For each line in the records that contains "queue", make a copy.

Segment Start: RECORDED INFORMATION

-- ==== Sys2Proof/Certificates/Slice0/Obligations.lean ====
section
/-! DEFINITION. The statements for the provers, in the order of OBLIGATIONS.json. Each docstring names the rules it is
about, and the log entry of a choice of the model's that it rests on. Every statement about a frame end speaks of
`shifted`, the model's own record of what SDO carried (log entry 14). -/

open Sys2Proof Sys2Proof.Machine

/-! ### Words of the statements -/

namespace Sys2Proof.Claims

/-- Whether a port's queue holds a record at or above a level. -/
def reaches (queue : List Record) (level : Nat) : Bool := queue.any (fun r => level ≤ r.notice.priority)

/-- The unsigned value of `n` bytes from an address on, the first least significant (R15, R59). -/
def valueAt (m : Memory) (address n : Nat) : Nat := leValue (m.readAll (List.range' address n))

/-- The bits of a byte as they travel, most significant first (R152). -/
def msbFirst (b : Byte) : List Bool := [b.getLsbD 7, b.getLsbD 6, b.getLsbD 5, b.getLsbD 4, b.getLsbD 3, b.getLsbD 2,
  b.getLsbD 1, b.getLsbD 0]

/-- The state with the frame over and the request PENDING in flight (R160). -/
def inFlight (s : State) (f : Frame) (r : InFlight) : State :=
  (s.frameOver f.port f.bits).modPort f.port (fun q => { q with slot := ⟨f.tag, .pending, []⟩, inFlight := some r })

/-- A port after its own port reset, in the port state the request leaves (R143). -/
def resetTo (m : PortMode) (q : Port) : Port :=
  { q with
    mode := m
    queue := []
    nextSeq := 0
    overrun := false
    stack := []
    threshold := 1
    wake := 1
    busyRefused := false
    frameFault := false
    attention := false
    cursors := Vector.replicate 4 none }

/-- The owner field after a port reset of `p` (R51). -/
def orphan (p : PortId) (o : Owner) : Owner := if o = .owned p then .orphaned else o

/-- A set of ports without port `p`. -/
def without (p : PortId) (set : BitVec 4) : BitVec 4 := set &&& ~~~(1#4 <<< p.val)

/-- The three tables after a port reset of `p` (R23, R57, R116). -/
def orphanTables (p : PortId) (s : State) : State :=
  { s with
    anchors := tableMap (fun e => { e with owner := orphan p e.owner }) s.anchors
    watches := tableMap (fun e =>
      { e with owner := orphan p e.owner, subscribers := without p e.subscribers }) s.watches
    channels := tableMap (fun e =>
      { e with
        owner := orphan p e.owner
        config := { e.config with report := without p e.config.report } }) s.channels }

/-- The tables after an ATTACH of `p` from DETACHED: `p` is in no subscriber set and no report set (R140). -/
def leftSets (p : PortId) (s : State) : State :=
  { s with
    watches := tableMap (fun e => { e with subscribers := without p e.subscribers }) s.watches
    channels := tableMap (fun e => { e with config := { e.config with report := without p e.config.report } })
      s.channels }

/-- The PRESENCE notice of port `p` with one kind (R144). -/
def presence (p : PortId) (kind : Byte) : Notice := ⟨.presence p, kind, 6, none, none, none, none, none⟩

/-- The table byte and the index byte that name an entry (Table 9-2). -/
def tableByte : Entry → Byte
  | .anchor _ => 0
  | .watch _ => 1
  | .channel _ => 2

def indexByte : Entry → Byte
  | .anchor a => BitVec.ofNat 8 a.val
  | .watch w => BitVec.ofNat 8 w.val
  | .channel k => BitVec.ofNat 8 k.val

/-- A table and an index that name no entry (R43). -/
abbrev namesNone (table index : Byte) : Prop :=
  3 ≤ table.toNat ∨ table.toNat = 0 ∧ 32 ≤ index.toNat ∨ table.toNat = 1 ∧ 16 ≤ index.toNat ∨
    table.toNat = 2 ∧ 4 ≤ index.toNat

/-- A cursor bound to the anchor is unbound, any other stands (R26, R47). -/
def unbound (a : AnchorId) (c : Option Binding) : Option Binding := c.filter (fun b => b.anchor != a)

/-- A cursor bound to the anchor is set back to offset 0, any other stands (R25). -/
def rewound (a : AnchorId) (c : Option Binding) : Option Binding := c.map (fun b => if b.anchor = a then ⟨a, 0⟩ else b)

/-- The access byte of SET_ANCHOR (Table 9-2). -/
def accessOf (b : Byte) : Access := if b = 1 then .ownerWrites else .shared

/-- A count that rises by 1 unless it is already at its limit. -/
def countUp (limit n : Nat) : Nat := if n < limit then n + 1 else n

/-- The request, its frame and its code, of a command that is a table, port or ownership request frame. -/
def requestOf : Instr → Option (Frame × Byte × Request)
  | .attach f => some (f, 0x01, .attach)
  | .detach f => some (f, 0x02, .detach)
  | .doze f => some (f, 0x03, .doze)
  | .setLevels f threshold wake => some (f, 0x04, .setLevels threshold wake)
  | .clearFlags f flags => some (f, 0x05, .clearFlags flags)
  | .takeNotice f mode => some (f, 0x06, .takeNotice mode)
  | .finishService f => some (f, 0x07, .finishService)
  | .setAnchor f a => some (f, 0x20, .setAnchor a)
  | .bindCursor f cursor anchor offset => some (f, 0x21, .bindCursor cursor anchor offset)
  | .queryCursor f cursor => some (f, 0x22, .queryCursor cursor)
  | .setWatch f w => some (f, 0x30, .setWatch w)
  | .subscribe f watch => some (f, 0x31, .subscribe watch)
  | .unsubscribe f watch => some (f, 0x32, .unsubscribe watch)
  | .setChannel f c => some (f, 0x40, .setChannel c)
  | .armChannel f channel => some (f, 0x41, .armChannel channel)
  | .startChannel f channel => some (f, 0x42, .startChannel channel)
  | .abortChannel f channel => some (f, 0x43, .abortChannel channel)
  | .claim f table index => some (f, 0x50, .claim table index)
  | .adopt f table index => some (f, 0x51, .adopt table index)
  | .release f table index => some (f, 0x52, .release table index)
  | .queryEntry f table index => some (f, 0x53, .queryEntry table index)
  | _ => none

/-- An event that the arbiter admits now: port `p`'s waiting request, resolved to its place inside the array, with
nothing due (R6, R16). -/
structure Granted (s : State) (p : PortId) (r : MemoryRequest) (place : Place) : Prop where
  settled : s.settled
  noGrant : s.grant = none
  chosen : s.memoryChoice = some (p, r)
  resolved : s.resolve p r = .ok place
  inside : inArray place.addrs = true

/-- The same for a request that its resolution refuses (R30). -/
structure Unresolved (s : State) (p : PortId) (r : MemoryRequest) (code : ResultCode) : Prop where
  settled : s.settled
  noGrant : s.grant = none
  chosen : s.memoryChoice = some (p, r)
  refused : s.resolve p r = .error code

/-- The same for the segment that channel `k` moves next (R124, R125). -/
structure SegmentGranted (s : State) (k : ChannelId) : Prop where
  settled : s.settled
  noGrant : s.grant = none
  chosen : s.segmentChoice = some k
  source : inArray (s.channel k).segmentSource = true
  destination : inArray (s.channel k).segmentDestination = true

/-- The pointer as the grant to port `p` leaves it (R6). -/
def afterPort (s : State) (p : PortId) : State := { s with pointer := ⟨p.val + 1, by omega⟩ }

/-- The kind set of a watch for a presentation, `m` being the array after the access: ALTER 1, READ 2, COMPARE 4
(R71, R75). -/
def kindSet (pr : Presentation) (e : Watch) (m : Memory) : Byte :=
  (if pr.write = true ∧ e.config.kinds.getLsbD 0 = true then 1 else 0) |||
  (if pr.write = false ∧ e.config.kinds.getLsbD 1 = true then 2 else 0) |||
  (if pr.write = true ∧ e.config.kinds.getLsbD 2 = true ∧
      (∃ a ∈ pr.addrs, e.config.start ≤ a ∧ a < e.config.start + e.config.width.bytes) ∧
      e.config.condition.holds (valueAt m e.config.start e.config.width.bytes) e.config.reference = true ∧
      (e.config.mode = .level ∨ e.lastOutcome = false) then 4 else 0)

/-- An access touches a watch range: some byte of it lies in the range, which wraps when start exceeds end (R58). -/
abbrev touchesWatch (c : WatchConfig) (addrs : List Nat) : Prop :=
  ∃ a ∈ addrs, (c.start ≤ c.stop ∧ c.start ≤ a ∧ a ≤ c.stop) ∨ (c.stop < c.start ∧ (c.start ≤ a ∨ a ≤ c.stop))

/-- The watch makes an indication for the presentation (R70, R72). -/
abbrev indicates (pr : Presentation) (e : Watch) (m : Memory) : Prop :=
  e.config.enabled = true ∧ touchesWatch e.config pr.addrs ∧ kindSet pr e m ≠ 0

Segment End: RECORDED INFORMATION

EXPECTED OUTPUT →
/-- Whether a port's queue holds a record at or above a level. -/
def reaches (queue : List Record) (level : Nat) : Bool := queue.any (fun r => level ≤ r.notice.priority)
    queue := []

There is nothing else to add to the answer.